The latest version of the json schema is available at https://doi.org/10.5281/zenodo.4238938.
For a visual and interactive view of the schema, we suggest to use a json schema viewer like https://navneethg.github.io/jsonschemaviewer/ (you just need to copy the schema and then you can easily navigate through nodes).

TODO

Drawing of the schema/data model
data model
entities
attributes
Brief description for each and for the non trivial cases, the processes that affect its value
the title of a publication comes as is from the source. No need to declare that anywhere
the funder of the publication comes either from the source or is inferred. This we must document
the refereed field is constructed with some methodology. This we must document

Dump data model overview¶

Table of main entities¶

#	Entity type	Sub-types	Description
1	Result		Results are intended as digital objects, described by metadata, resulting from a scientific process
1.1		Publication	Publications includes all digital research artefacts whose intended use is narrative storytelling of a research activity and its results. Examples are scientific articles, reports, slides, data papers, etc. Although there are exceptions, as each scientist has a large degree of freedom in publishing and interlinking his artefacts, it can be generally assumed that literature artefacts are published with narrative intent. For those specific cases where literature is intended for different use, we in general do not expect scientists to publish such artefacts as literature artefacts. For example when an article is a carrier of readable datasets (e.g. articles with tables) the article is often deposited a second time in a data repository, assigned a new DOI, and marked as a dataset of type “textual”; in the case articles full-texts are used for natural language processing (NLP), scientists will likely create a dataset of type “collection of articles”.
1.2		Dataset	include digital research artefacts encoding experimental or real-world observations/measures (e.g. primary data), secondary data derived from programmatic processing of other datasets, or more generally digital representations of facts to be interpreted by a program.
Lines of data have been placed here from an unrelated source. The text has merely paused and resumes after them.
-- ==== Sys2Proof/Laws/Float.lean ====
section
/-! SUPPORT. binary32 (spec/41_extractor.md R157, R158): rounding, the magnitude of an image, and the tenths view read back from it. -/

namespace Sys2Proof.Machine

/-- Rounding is off by at most half a unit. -/
theorem roundHalfEven_bounds (a : Nat) {b : Nat} (hb : 0 < b) :
    2 * a ≤ 2 * (b * roundHalfEven a b) + b ∧ 2 * (b * roundHalfEven a b) ≤ 2 * a + b := by
  have hd := Nat.div_add_mod a b
  have hm := Nat.mod_lt a hb
  unfold roundHalfEven
  split
  · omega
  · rw [Nat.mul_add, Nat.mul_one]; omega

/-- A number less than half a unit away rounds to the integer. -/
theorem roundHalfEven_eq {a b n : Nat} (h1 : 2 * a < 2 * (b * n) + b) (h2 : 2 * (b * n) < 2 * a + b) :
    roundHalfEven a b = n := by
  have hb : 0 < b := by omega
  obtain ⟨r1, r2⟩ := roundHalfEven_bounds a hb
  set r := roundHalfEven a b
  have h3 : b * r < b * (n + 1) := by rw [Nat.mul_add, Nat.mul_one]; omega
  have h4 : b * n < b * (r + 1) := by rw [Nat.mul_add, Nat.mul_one]; omega
  have := Nat.lt_of_mul_lt_mul_left h3
  have := Nat.lt_of_mul_lt_mul_left h4
  omega

theorem fields_arith {e m : Nat} (he : e < 256) (hm : m < 8388608) :
    (e * 8388608 + m) % 4294967296 / 8388608 % 256 = e ∧ (e * 8388608 + m) % 4294967296 % 8388608 = m ∧
      (e * 8388608 + m) % 4294967296 / 2147483648 % 2 = 0 := by
  omega

/-- The fields of a pattern given by exponent and significand. -/
theorem fields_ofNat {e m : Nat} (he : e < 256) (hm : m < 2 ^ 23) :
    ((BitVec.ofNat 32 (e * 2 ^ 23 + m)).extractLsb' 23 8).toNat = e ∧
    ((BitVec.ofNat 32 (e * 2 ^ 23 + m)).extractLsb' 0 23).toNat = m ∧
    (BitVec.ofNat 32 (e * 2 ^ 23 + m)).getLsbD 31 = false := by
  obtain ⟨h1, h2, h3⟩ := fields_arith he hm
  refine ⟨?_, ?_, ?_⟩
  · rw [BitVec.extractLsb'_toNat, BitVec.toNat_ofNat, Nat.shiftRight_eq_div_pow]; exact h1
  · rw [BitVec.extractLsb'_toNat, BitVec.toNat_ofNat, Nat.shiftRight_zero]; exact h2
  · rw [BitVec.getLsbD, BitVec.toNat_ofNat, Nat.testBit_eq_decide_div_mod_eq]
    exact decide_eq_false (by rw [show (2 : Nat) ^ 31 = 2147483648 from rfl, show (2 : Nat) ^ 32 = 4294967296 from rfl,
      show (2 : Nat) ^ 23 = 8388608 from rfl, h3]; decide)

theorem magnitude150_ofNat {e m : Nat} (he : 0 < e) (he' : e < 256) (hm : m < 2 ^ 23) :
    magnitude150 (BitVec.ofNat 32 (e * 2 ^ 23 + m)) = (2 ^ 23 + m) * 2 ^ e := by
  obtain ⟨h1, h2, -⟩ := fields_ofNat he' hm
  unfold magnitude150
  rw [if_neg, h1, h2]
  intro h
  rw [h] at h1
  simp at h1
  omega

/-- The power of two at or below `16 n / d`. -/
theorem log2_quotient {n d : Nat} (hd : 0 < d) (h : d ≤ 16 * n) :
    d * 2 ^ Nat.log2 (16 * n / d) ≤ 16 * n ∧ 16 * n < d * 2 ^ (Nat.log2 (16 * n / d) + 1) := by
  have hq : 16 * n / d ≠ 0 := by
    have := (Nat.one_le_div_iff hd).2 h
    omega
  constructor
  · calc d * 2 ^ Nat.log2 (16 * n / d) ≤ d * (16 * n / d) := Nat.mul_le_mul_left _ (Nat.log2_self_le hq)
      _ ≤ 16 * n := Nat.mul_div_le _ _
  · have := Nat.lt_log2_self (n := 16 * n / d)
    calc 16 * n < d * (16 * n / d + 1) := by
          rw [Nat.mul_add, Nat.mul_one]; have := Nat.div_add_mod (16 * n) d
          have := Nat.mod_lt (16 * n) hd; omega
      _ ≤ d * 2 ^ (Nat.log2 (16 * n / d) + 1) := Nat.mul_le_mul_left _ this

/-- The significand of an image lies between `2^23` and `2^24`. -/
theorem significand_bounds {n d k : Nat} (hd : 0 < d) (h1 : d * 2 ^ k ≤ 16 * n) (h2 : 16 * n < d * 2 ^ (k + 1)) :
    2 ^ 23 ≤ roundHalfEven (n * 2 ^ 27) (d * 2 ^ k) ∧ roundHalfEven (n * 2 ^ 27) (d * 2 ^ k) ≤ 2 ^ 24 := by
  have hb : 0 < d * 2 ^ k := Nat.mul_pos hd (Nat.two_pow_pos k)
  obtain ⟨r1, r2⟩ := roundHalfEven_bounds (n * 2 ^ 27) hb
  rw [Nat.pow_succ, ← Nat.mul_assoc] at h2
  generalize d * 2 ^ k = b at *
  generalize roundHalfEven (n * 2 ^ 27) b = r at *
  constructor
  · by_contra h
    have : b * (r + 1) ≤ b * 2 ^ 23 := Nat.mul_le_mul_left _ (by omega)
    rw [Nat.mul_add, Nat.mul_one] at this
    omega
  · by_contra h
    have : b * (2 ^ 24 + 1) ≤ b * r := Nat.mul_le_mul_left _ (by omega)
    omega

/-- The magnitude of an image: significand times its power of two. -/
theorem magnitude150_f32 {n d : Nat} (hd : 0 < d) (hn : d ≤ 16 * n) (hk : Nat.log2 (16 * n / d) < 100) :
    magnitude150 (f32 n d) =
        roundHalfEven (n * 2 ^ 27) (d * 2 ^ Nat.log2 (16 * n / d)) * 2 ^ (Nat.log2 (16 * n / d) + 123) ∧
      (f32 n d).getLsbD 31 = false := by
  obtain ⟨h1, h2⟩ := log2_quotient hd hn
  obtain ⟨m1, m2⟩ := significand_bounds hd h1 h2
  have hn0 : n ≠ 0 := by omega
  unfold f32
  rw [if_neg hn0]
  generalize Nat.log2 (16 * n / d) = k at *
  generalize roundHalfEven (n * 2 ^ 27) (d * 2 ^ k) = m at *
  rcases Nat.lt_or_ge m (2 ^ 24) with h | h
  · rw [show (k + 122) * 2 ^ 23 + m = (k + 123) * 2 ^ 23 + (m - 2 ^ 23) by omega]
    rw [magnitude150_ofNat (by omega) (by omega) (by omega)]
    exact ⟨by rw [show 2 ^ 23 + (m - 2 ^ 23) = m by omega], (fields_ofNat (by omega) (by omega)).2.2⟩
  · obtain rfl : m = 2 ^ 24 := by omega
    rw [show (k + 122) * 2 ^ 23 + 2 ^ 24 = (k + 124) * 2 ^ 23 + 0 by omega]
    rw [magnitude150_ofNat (by omega) (by omega) (by omega)]
    refine ⟨?_, (fields_ofNat (by omega) (by omega)).2.2⟩
    rw [show k + 124 = (k + 123) + 1 by omega, Nat.pow_succ 2 (k + 123)]
    ring

/-- Rounding a quotient does not depend on a common factor. -/
theorem roundHalfEven_scale (a b : Nat) : roundHalfEven a b = roundHalfEven (10 * a) (10 * b) := by
  unfold roundHalfEven
  rw [Nat.mul_mod_mul_left, Nat.mul_div_mul_left _ _ (by norm_num)]
  congr 1
  simp only [eq_iff_iff]
  omega

/-- `f32` of a whole number is `f32` of ten times as many tenths (R158). -/
theorem f32_whole (n : Nat) : f32 n 1 = f32 (10 * n) 10 := by
  unfold f32
  by_cases h : n = 0
  · simp [h]
  · rw [if_neg h, if_neg (by omega)]
    have e : 16 * (10 * n) / 10 = 16 * n / 1 := by omega
    rw [e, roundHalfEven_scale, Nat.one_mul, Nat.mul_assoc]

/-- Scaling by a power of two, the step that reads tenths back. -/
theorem roundHalfEven_of_units {x n p : Nat} (hp : 0 < p) (h1 : 2 * x < 2 * (134217728 * n) + 134217728)
    (h2 : 2 * (134217728 * n) < 2 * x + 134217728) : roundHalfEven (x * p) (134217728 * p) = n := by
  apply roundHalfEven_eq
  · calc 2 * (x * p) = 2 * x * p := by ring
      _ < (2 * (134217728 * n) + 134217728) * p := Nat.mul_lt_mul_of_pos_right h1 hp
      _ = 2 * (134217728 * p * n) + 134217728 * p := by ring
  · calc 2 * (134217728 * p * n) = 2 * (134217728 * n) * p := by ring
      _ < (2 * x + 134217728) * p := Nat.mul_lt_mul_of_pos_right h2 hp
      _ = 2 * (x * p) + 134217728 * p := by ring

theorem units_arith {n x p : Nat} (hk : 10 * p ≤ 16 * n) (hn : n ≤ 65535)
    (r1 : 2 * (n * 134217728) ≤ 2 * x + 10 * p) (r2 : 2 * x ≤ 2 * (n * 134217728) + 10 * p) :
    2 * x < 2 * (134217728 * n) + 134217728 ∧ 2 * (134217728 * n) < 2 * x + 134217728 := by
  omega

/-- The step that reads tenths back, on the rounded significand `m` at `2^k`. -/
theorem tenths_of_significand {n m k : Nat} (hk : 10 * 2 ^ k ≤ 16 * n) (hn : n ≤ 65535)
    (r1 : 2 * (n * 2 ^ 27) ≤ 2 * (10 * 2 ^ k * m) + 10 * 2 ^ k)
    (r2 : 2 * (10 * 2 ^ k * m) ≤ 2 * (n * 2 ^ 27) + 10 * 2 ^ k) :
    roundHalfEven (10 * (m * 2 ^ (k + 123))) (2 ^ 150) = n := by
  have e : 10 * (m * 2 ^ (k + 123)) = 10 * 2 ^ k * m * 2 ^ 123 := by rw [Nat.pow_add]; ring
  have e' : (2 : Nat) ^ 150 = 134217728 * 2 ^ 123 := by norm_num
  obtain ⟨u1, u2⟩ := units_arith hk hn r1 r2
  rw [e, e']
  exact roundHalfEven_of_units (Nat.two_pow_pos 123) u1 u2

/-- The tenths are read back from their image (R158). -/
theorem tenths_of_image {n : Nat} (hn : n ≤ 65535) :
    roundHalfEven (10 * magnitude150 (f32 n 10)) (2 ^ 150) = n ∧ (f32 n 10).getLsbD 31 = false := by
  by_cases h0 : n = 0
  · subst h0
    exact ⟨by simp [f32, magnitude150, roundHalfEven], by decide⟩
  obtain ⟨h1, h2⟩ := log2_quotient (n := n) (d := 10) (by norm_num) (by omega)
  have hk : Nat.log2 (16 * n / 10) < 100 := by
    by_contra h
    have h3 : 2 ^ 17 ≤ 2 ^ Nat.log2 (16 * n / 10) := Nat.pow_le_pow_right (by norm_num) (by omega)
    have h4 : 10 * 2 ^ 17 ≤ 16 * n := Nat.le_trans (Nat.mul_le_mul_left 10 h3) h1
    omega
  obtain ⟨hm, hs⟩ := magnitude150_f32 (n := n) (d := 10) (by norm_num) (by omega) hk
  obtain ⟨r1, r2⟩ := roundHalfEven_bounds (n * 2 ^ 27) (b := 10 * 2 ^ Nat.log2 (16 * n / 10)) (by positivity)
  rw [hm]
  exact ⟨tenths_of_significand h1 hn r1 r2, hs⟩

/-- Negation flips the sign bit and nothing else (R157). -/
theorem negate_fields (x : Single) :
    magnitude150 (negate x) = magnitude150 x ∧ (negate x).getLsbD 31 = !x.getLsbD 31 := by
  have h1 : (negate x).extractLsb' 23 8 = x.extractLsb' 23 8 := by
    apply BitVec.eq_of_getLsbD_eq; intro i hi
    simp only [negate, BitVec.getLsbD_extractLsb', BitVec.getLsbD_xor, hi]
    interval_cases i <;> simp
  have h2 : (negate x).extractLsb' 0 23 = x.extractLsb' 0 23 := by
    apply BitVec.eq_of_getLsbD_eq; intro i hi
    simp only [negate, BitVec.getLsbD_extractLsb', BitVec.getLsbD_xor, hi]
    interval_cases i <;> simp
  exact ⟨by simp only [magnitude150, h1, h2], by simp [negate]⟩

theorem tenthsOf_f32 {n : Nat} (hn : n ≤ 65535) : tenthsOf (f32 n 10) = n := by
  obtain ⟨h, hs⟩ := tenths_of_image hn
  simp only [tenthsOf, hs, h]; rfl

theorem tenthsOf_negate_f32 {n : Nat} (hn : n ≤ 65535) : tenthsOf (negate (f32 n 10)) = -(n : Int) := by
  obtain ⟨h, hs⟩ := tenths_of_image hn
  obtain ⟨hm, hs'⟩ := negate_fields (f32 n 10)
  simp only [tenthsOf, hs', hs, hm, h]; rfl

theorem tempMagnitude_le (x2 x3 : Byte) : tempMagnitude x2 x3 ≤ 32767 := by
  unfold tempMagnitude
  have := (x2.extractLsb' 0 7).isLt
  have := x3.isLt
  omega

theorem field16_le (hi lo : Byte) : field16 hi lo ≤ 65535 := by
  unfold field16
  have := hi.isLt
  have := lo.isLt
  omega

/-- What EXTRACT_TEMPERATURE wrote is read back as `T_X10` (R150, R158). -/
theorem tenthsOf_temperature (v : Variant) (x2 x3 : Byte) : tenthsOf (temperature v x2 x3) = tX10 v x2 x3 := by
  have h2 := x2.isLt
  have hm := tempMagnitude_le x2 x3
  cases v
  · simp only [temperature, tX10, f32_whole]
    rw [tenthsOf_f32 (by omega)]; push_cast; rfl
  · simp only [temperature, tX10]
    split
    · exact tenthsOf_negate_f32 (by omega)
    · exact tenthsOf_f32 (by omega)

/-- What EXTRACT_HUMIDITY wrote is read back as `H_X10` (R151, R158). -/
theorem tenthsOf_humidity (v : Variant) (x0 x1 : Byte) : tenthsOf (humidity v x0 x1) = hX10 v x0 x1 := by
  have h0 := x0.isLt
  cases v
  · simp only [humidity, hX10, f32_whole]
    rw [tenthsOf_f32 (by omega)]
  · exact tenthsOf_f32 (field16_le x0 x1)

end Sys2Proof.Machine
end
The definition is cross-discipline, hence spans across multiple interpretations of datasets, where typologies and granularity obey to different scientific facets. Examples include, but are not limited to: databases (e.g. Worms), records of databases (e.g. proteins in the UniProt database), table files, queries over databases (time-series slices, geospatial maps, SQL queries), media (e.g. images, videos) or collections of media.
1.3		Software	Software entities represent research software, i.e. software that is an output of research activity. Examples include, but are not limited to: code scripts, web services, and web applications.
1.4		Other Research Product	Other research products include any research output that is not literature, data, or software. Examples include, but are not limited to: algorithms, scientific workflows/pipelines, protocols, standard operating procedure (SOP), simulations, mathematical and statistical models, but also research packages. Research packages can group a set of research artefacts, but can also include the encoding of a composition logic that binds them together. For example, an instance of a workflow is a package that describes the combination of specific artefacts to implement a scientific process, execute an experiment, etc.
2	Data source		OpenAIRE entity instances are created out of data collected from various data sources of different kinds, such as publication repositories, dataset archives, CRIS systems, funder databases, etc. Data sources export information packages (e.g., XML records, HTTP responses, RDF data, JSON) that may contain information on one or more of such entities and possibly relationships between them. For example, a metadata record about a project carries information for the creation of a Project entity and its participants (as Organization entities). It is important, once each piece of information is extracted from such packages and inserted into the OpenAIRE information space as an entity, for such pieces to keep provenance information relative to the originating data source. This is to give visibility to the data source, but also to enable the reconstruction of the very same piece of information if problems arise.
3	Organization		Organizations include companies, research centers or institutions involved as project partners or as responsible of operating data sources. Information about organizations are collected from funder databases like CORDA, registries of data sources like OpenDOAR and re3Data, and CRIS systems, as being related to projects or data sources.
4	Project		Of crucial interest to OpenAIRE is also the identification of the funders (e.g. European Commission, WellcomeTrust, FCT Portugal, NWO The Netherlands) that co-funded the projects that have led to a given result. Projects are characterized by a list of funding streams (e.g. FP7, H2020 for the EC), which identify the strands of fundings. Funding streams can be nested to form a tree of sub-funding streams.
5	Community/Initiative		Communities/Initiatives are intended as groups of people with a common research intent and can be of two types: research initiatives or research communities. 1. Research initiatives are intended to capture a view of the information space that is "research impact"-oriented, i.e. all products generated due to my research initiative; 2. Research communities the latter “research activity” oriented, i.e. all products that may be of interest or related to my research initiative. For example, the organizations supporting a research infrastructure fall in the first category, while the researchers involved in a discipline fall in the second.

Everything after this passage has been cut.